[[ Given data, beginning ]]

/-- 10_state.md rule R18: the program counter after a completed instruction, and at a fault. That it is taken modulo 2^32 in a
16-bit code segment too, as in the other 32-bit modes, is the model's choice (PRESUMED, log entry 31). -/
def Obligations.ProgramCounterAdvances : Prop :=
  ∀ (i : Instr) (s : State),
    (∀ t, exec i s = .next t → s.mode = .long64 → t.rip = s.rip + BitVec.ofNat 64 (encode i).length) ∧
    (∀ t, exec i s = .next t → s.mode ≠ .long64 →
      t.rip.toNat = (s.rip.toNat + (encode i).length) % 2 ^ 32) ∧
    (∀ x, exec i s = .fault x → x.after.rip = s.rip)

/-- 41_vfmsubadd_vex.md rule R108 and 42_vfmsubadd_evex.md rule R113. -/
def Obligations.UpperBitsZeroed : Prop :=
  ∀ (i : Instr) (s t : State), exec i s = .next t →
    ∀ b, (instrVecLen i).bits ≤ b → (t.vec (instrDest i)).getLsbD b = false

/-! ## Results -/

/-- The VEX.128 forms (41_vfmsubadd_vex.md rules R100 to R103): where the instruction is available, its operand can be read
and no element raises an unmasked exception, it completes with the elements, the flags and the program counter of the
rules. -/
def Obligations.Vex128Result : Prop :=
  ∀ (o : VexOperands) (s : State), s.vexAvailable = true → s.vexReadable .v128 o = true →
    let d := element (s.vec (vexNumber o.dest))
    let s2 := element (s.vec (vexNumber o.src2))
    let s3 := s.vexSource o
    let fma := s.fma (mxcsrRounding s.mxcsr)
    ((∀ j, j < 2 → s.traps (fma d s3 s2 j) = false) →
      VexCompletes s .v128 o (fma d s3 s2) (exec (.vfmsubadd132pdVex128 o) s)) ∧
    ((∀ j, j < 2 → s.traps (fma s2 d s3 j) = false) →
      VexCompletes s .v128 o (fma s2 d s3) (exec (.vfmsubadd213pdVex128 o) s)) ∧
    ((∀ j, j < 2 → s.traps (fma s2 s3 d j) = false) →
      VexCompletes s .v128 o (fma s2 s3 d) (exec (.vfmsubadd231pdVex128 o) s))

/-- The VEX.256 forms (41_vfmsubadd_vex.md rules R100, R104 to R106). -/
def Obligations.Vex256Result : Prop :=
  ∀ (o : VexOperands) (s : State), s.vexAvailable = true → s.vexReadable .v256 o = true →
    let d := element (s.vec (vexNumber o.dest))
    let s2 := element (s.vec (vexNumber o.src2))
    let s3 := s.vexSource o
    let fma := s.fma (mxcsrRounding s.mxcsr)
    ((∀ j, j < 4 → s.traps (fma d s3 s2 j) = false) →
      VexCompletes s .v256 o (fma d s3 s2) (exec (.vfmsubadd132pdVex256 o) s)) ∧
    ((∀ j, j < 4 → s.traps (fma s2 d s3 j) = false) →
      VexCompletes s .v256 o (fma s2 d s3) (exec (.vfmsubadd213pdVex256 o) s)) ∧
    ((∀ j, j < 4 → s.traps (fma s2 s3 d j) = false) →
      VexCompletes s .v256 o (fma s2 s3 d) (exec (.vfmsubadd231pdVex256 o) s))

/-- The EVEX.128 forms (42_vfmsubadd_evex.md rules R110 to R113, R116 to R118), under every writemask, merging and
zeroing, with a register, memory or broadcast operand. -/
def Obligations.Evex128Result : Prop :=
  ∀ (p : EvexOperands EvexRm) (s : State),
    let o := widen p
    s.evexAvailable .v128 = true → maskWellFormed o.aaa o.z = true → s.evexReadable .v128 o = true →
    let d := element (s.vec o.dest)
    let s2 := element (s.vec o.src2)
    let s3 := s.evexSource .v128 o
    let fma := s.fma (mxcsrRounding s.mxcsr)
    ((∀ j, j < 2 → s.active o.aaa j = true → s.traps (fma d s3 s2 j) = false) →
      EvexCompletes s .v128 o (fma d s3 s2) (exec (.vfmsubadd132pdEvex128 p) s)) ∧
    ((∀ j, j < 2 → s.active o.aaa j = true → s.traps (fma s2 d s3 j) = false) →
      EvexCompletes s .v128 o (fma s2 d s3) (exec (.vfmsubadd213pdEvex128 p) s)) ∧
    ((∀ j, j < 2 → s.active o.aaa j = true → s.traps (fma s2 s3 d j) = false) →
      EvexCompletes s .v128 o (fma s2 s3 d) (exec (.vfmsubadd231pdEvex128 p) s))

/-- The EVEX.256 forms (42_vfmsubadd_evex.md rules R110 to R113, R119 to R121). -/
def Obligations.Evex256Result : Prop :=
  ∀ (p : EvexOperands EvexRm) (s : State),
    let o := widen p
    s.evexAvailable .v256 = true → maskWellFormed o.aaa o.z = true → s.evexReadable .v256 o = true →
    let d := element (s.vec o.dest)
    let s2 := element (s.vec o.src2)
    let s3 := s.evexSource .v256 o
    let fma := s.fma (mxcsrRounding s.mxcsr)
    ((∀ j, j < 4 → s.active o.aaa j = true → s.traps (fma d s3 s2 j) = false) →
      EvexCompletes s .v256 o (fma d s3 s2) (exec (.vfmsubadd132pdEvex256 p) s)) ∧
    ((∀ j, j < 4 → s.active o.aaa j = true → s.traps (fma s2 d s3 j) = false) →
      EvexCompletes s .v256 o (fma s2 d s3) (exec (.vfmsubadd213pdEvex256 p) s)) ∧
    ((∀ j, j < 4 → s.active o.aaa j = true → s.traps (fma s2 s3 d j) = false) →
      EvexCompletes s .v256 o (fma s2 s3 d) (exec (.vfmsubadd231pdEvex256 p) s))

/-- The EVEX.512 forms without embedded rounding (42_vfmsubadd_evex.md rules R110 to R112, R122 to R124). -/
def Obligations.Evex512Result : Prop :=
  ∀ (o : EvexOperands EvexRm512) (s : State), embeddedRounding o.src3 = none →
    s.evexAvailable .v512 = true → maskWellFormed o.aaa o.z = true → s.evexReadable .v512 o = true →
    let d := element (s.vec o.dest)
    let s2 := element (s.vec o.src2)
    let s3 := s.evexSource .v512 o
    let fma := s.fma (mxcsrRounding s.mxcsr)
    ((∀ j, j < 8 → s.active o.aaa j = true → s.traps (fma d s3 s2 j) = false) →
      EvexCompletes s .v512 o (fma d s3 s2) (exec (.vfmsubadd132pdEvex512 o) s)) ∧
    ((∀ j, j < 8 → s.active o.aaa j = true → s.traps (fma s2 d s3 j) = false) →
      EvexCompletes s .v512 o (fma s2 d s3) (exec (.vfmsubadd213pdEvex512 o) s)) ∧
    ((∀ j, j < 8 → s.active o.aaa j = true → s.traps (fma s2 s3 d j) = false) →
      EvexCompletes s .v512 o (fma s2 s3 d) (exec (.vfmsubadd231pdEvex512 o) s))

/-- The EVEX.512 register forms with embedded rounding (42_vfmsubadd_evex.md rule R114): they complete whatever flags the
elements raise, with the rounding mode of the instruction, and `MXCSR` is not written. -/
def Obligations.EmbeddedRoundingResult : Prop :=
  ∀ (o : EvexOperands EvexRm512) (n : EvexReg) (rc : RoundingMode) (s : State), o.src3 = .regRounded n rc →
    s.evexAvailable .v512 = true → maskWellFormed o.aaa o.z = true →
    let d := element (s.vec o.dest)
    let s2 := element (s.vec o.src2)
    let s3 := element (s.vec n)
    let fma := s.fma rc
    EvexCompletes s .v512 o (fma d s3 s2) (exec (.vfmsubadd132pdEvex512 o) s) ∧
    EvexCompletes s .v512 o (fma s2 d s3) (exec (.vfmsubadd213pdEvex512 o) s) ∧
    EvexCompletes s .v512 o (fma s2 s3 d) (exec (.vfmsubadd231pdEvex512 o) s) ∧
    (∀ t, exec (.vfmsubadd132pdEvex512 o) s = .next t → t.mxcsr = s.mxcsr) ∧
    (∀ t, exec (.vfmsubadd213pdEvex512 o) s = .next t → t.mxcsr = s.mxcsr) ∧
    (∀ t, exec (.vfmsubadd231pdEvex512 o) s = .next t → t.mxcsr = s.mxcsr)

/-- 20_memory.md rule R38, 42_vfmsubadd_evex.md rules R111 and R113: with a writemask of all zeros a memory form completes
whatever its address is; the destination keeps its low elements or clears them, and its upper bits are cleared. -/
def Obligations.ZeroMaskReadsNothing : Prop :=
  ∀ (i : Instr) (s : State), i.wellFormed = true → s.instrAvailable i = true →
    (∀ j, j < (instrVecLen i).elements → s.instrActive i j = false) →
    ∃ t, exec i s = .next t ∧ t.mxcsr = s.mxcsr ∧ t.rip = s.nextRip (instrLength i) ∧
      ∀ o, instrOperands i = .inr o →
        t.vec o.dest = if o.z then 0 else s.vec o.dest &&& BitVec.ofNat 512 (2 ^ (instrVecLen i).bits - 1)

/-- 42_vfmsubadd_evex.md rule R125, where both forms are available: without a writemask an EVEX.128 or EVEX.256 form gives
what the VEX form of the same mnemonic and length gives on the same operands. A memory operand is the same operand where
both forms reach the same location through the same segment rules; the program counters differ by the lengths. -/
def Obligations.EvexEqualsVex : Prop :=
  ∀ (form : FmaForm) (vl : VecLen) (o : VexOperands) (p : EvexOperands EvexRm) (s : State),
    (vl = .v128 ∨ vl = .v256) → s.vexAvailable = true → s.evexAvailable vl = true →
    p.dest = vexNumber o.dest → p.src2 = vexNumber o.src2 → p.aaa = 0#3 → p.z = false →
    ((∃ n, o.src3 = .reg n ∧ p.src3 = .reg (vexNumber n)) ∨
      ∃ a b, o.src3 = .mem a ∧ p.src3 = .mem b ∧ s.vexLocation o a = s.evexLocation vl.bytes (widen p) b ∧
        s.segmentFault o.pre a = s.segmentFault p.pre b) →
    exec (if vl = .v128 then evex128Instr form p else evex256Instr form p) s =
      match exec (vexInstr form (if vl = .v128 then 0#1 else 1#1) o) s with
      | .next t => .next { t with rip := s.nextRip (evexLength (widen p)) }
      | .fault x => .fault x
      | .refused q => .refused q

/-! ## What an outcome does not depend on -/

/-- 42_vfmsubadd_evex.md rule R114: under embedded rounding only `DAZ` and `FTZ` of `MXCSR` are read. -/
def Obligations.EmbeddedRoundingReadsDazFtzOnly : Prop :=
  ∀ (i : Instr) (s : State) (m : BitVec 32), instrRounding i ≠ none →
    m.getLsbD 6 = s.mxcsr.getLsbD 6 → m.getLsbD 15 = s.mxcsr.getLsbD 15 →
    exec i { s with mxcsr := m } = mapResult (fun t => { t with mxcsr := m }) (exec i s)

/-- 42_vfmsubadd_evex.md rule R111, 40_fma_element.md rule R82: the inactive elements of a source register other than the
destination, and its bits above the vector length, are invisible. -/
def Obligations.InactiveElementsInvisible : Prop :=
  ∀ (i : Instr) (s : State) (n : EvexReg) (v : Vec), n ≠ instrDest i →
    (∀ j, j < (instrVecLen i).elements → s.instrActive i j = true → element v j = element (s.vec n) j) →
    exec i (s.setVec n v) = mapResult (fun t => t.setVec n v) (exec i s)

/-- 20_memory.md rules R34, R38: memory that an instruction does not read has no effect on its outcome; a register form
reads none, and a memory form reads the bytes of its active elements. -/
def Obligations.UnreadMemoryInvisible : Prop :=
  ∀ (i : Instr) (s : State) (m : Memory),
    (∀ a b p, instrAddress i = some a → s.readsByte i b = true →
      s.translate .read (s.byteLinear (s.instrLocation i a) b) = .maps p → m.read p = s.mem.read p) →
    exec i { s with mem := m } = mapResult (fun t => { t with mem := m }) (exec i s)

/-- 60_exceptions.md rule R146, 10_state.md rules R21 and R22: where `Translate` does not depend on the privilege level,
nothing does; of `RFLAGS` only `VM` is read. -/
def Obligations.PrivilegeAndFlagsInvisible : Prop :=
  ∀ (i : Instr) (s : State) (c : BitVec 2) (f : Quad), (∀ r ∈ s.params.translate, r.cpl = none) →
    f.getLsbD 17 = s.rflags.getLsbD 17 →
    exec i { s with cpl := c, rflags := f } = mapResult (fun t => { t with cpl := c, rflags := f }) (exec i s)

[[ Given data, end ]]

Description of the task: Beginning at the line with "((∃ n, o.src3" and stopping after the line with "exec (if vl", please write out every line of the data above exactly and nothing else.

Task answer:
    ((∃ n, o.src3 = .reg n ∧ p.src3 = .reg (vexNumber n)) ∨
      ∃ a b, o.src3 = .mem a ∧ p.src3 = .mem b ∧ s.vexLocation o a = s.evexLocation vl.bytes (widen p) b ∧
        s.segmentFault o.pre a = s.segmentFault p.pre b) →
    exec (if vl = .v128 then evex128Instr form p else evex256Instr form p) s =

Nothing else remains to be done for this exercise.